(Data items)
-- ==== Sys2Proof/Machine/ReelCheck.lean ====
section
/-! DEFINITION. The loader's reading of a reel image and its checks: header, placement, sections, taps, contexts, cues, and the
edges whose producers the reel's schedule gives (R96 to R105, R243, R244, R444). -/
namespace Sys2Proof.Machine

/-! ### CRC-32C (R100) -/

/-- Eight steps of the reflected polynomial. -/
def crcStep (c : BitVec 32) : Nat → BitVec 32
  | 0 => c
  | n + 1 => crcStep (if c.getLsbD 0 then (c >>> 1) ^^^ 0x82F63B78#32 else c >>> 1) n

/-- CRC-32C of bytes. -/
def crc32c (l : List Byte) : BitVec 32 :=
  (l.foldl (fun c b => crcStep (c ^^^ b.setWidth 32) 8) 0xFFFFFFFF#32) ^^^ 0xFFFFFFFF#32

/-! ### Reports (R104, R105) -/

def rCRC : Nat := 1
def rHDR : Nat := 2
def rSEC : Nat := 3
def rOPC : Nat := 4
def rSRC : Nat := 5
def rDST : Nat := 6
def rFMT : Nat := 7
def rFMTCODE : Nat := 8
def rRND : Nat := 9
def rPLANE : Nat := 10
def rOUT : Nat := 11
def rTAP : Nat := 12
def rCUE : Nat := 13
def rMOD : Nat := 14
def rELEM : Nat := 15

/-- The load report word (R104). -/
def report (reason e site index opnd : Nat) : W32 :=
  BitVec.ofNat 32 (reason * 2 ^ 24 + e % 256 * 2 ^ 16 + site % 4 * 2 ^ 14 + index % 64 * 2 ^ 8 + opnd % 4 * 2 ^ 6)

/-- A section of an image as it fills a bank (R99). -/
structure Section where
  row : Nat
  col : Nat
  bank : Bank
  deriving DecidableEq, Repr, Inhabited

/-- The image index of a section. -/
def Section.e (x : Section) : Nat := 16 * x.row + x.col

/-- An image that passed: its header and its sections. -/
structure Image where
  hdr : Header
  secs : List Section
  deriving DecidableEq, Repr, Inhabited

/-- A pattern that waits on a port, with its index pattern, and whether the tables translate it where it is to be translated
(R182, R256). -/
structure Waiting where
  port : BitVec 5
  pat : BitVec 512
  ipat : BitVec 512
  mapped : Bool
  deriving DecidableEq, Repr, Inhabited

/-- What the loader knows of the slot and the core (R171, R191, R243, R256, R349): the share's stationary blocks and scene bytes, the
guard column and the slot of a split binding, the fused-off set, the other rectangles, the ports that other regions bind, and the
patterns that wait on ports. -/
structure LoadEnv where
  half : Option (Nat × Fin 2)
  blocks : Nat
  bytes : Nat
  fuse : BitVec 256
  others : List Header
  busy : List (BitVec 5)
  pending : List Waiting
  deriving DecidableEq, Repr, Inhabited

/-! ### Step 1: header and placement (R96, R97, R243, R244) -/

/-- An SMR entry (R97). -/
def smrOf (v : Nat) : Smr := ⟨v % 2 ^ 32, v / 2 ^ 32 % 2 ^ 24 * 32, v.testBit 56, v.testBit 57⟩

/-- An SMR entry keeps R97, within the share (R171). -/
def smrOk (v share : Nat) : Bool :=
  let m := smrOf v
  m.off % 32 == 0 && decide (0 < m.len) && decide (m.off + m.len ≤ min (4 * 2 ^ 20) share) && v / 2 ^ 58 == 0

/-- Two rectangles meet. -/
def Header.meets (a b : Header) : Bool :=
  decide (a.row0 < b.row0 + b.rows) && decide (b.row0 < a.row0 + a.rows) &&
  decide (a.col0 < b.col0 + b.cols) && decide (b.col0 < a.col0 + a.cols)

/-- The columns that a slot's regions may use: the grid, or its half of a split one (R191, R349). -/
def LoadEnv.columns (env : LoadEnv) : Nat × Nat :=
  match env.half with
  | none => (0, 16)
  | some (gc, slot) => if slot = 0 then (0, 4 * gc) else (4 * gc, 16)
---
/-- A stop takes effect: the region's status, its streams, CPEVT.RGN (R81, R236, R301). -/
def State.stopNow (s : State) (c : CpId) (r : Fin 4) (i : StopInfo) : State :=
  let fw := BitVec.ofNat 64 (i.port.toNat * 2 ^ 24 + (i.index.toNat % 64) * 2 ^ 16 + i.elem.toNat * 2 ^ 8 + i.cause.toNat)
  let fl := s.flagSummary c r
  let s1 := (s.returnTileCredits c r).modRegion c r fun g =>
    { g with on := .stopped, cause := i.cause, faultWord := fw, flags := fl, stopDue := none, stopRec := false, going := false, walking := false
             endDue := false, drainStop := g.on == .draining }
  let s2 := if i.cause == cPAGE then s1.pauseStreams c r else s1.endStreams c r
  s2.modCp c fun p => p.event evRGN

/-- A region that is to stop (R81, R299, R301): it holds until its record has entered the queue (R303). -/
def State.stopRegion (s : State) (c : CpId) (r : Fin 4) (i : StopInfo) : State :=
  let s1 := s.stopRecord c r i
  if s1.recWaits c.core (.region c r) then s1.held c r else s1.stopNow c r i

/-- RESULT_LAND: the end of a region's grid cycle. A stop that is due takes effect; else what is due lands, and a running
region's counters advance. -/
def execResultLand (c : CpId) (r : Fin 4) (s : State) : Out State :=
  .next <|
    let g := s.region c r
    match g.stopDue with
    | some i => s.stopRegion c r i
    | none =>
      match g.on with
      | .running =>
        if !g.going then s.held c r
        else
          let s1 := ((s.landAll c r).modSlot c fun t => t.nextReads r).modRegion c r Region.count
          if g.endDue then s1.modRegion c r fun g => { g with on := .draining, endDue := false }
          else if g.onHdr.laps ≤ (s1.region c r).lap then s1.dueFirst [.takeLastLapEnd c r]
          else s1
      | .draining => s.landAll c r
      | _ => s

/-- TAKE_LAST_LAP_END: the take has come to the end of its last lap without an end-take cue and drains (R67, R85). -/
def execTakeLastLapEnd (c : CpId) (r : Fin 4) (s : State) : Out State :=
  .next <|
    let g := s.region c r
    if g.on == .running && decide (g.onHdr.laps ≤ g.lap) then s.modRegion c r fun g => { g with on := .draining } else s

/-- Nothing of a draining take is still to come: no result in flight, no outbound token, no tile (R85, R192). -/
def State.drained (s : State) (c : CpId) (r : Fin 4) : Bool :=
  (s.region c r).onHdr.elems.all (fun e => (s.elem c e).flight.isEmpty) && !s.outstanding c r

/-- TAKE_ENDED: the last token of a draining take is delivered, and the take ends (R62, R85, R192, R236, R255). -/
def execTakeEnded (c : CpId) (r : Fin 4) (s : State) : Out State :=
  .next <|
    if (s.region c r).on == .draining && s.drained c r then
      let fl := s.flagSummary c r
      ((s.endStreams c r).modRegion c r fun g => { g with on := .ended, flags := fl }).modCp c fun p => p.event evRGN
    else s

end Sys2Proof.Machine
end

§ Required action: In your answer, include only the lines above starting at the line that holds "-- ==== Sys2Proof/Machine/ReelCheck.lean" and ending at the line that holds "def crc32c (l", copied exactly.

§ Solution to the problem:
-- ==== Sys2Proof/Machine/ReelCheck.lean ====
section
/-! DEFINITION. The loader's reading of a reel image and its checks: header, placement, sections, taps, contexts, cues, and the
edges whose producers the reel's schedule gives (R96 to R105, R243, R244, R444). -/
namespace Sys2Proof.Machine

/-! ### CRC-32C (R100) -/

/-- Eight steps of the reflected polynomial. -/
def crcStep (c : BitVec 32) : Nat → BitVec 32
  | 0 => c
  | n + 1 => crcStep (if c.getLsbD 0 then (c >>> 1) ^^^ 0x82F63B78#32 else c >>> 1) n

/-- CRC-32C of bytes. -/
def crc32c (l : List Byte) : BitVec 32 :=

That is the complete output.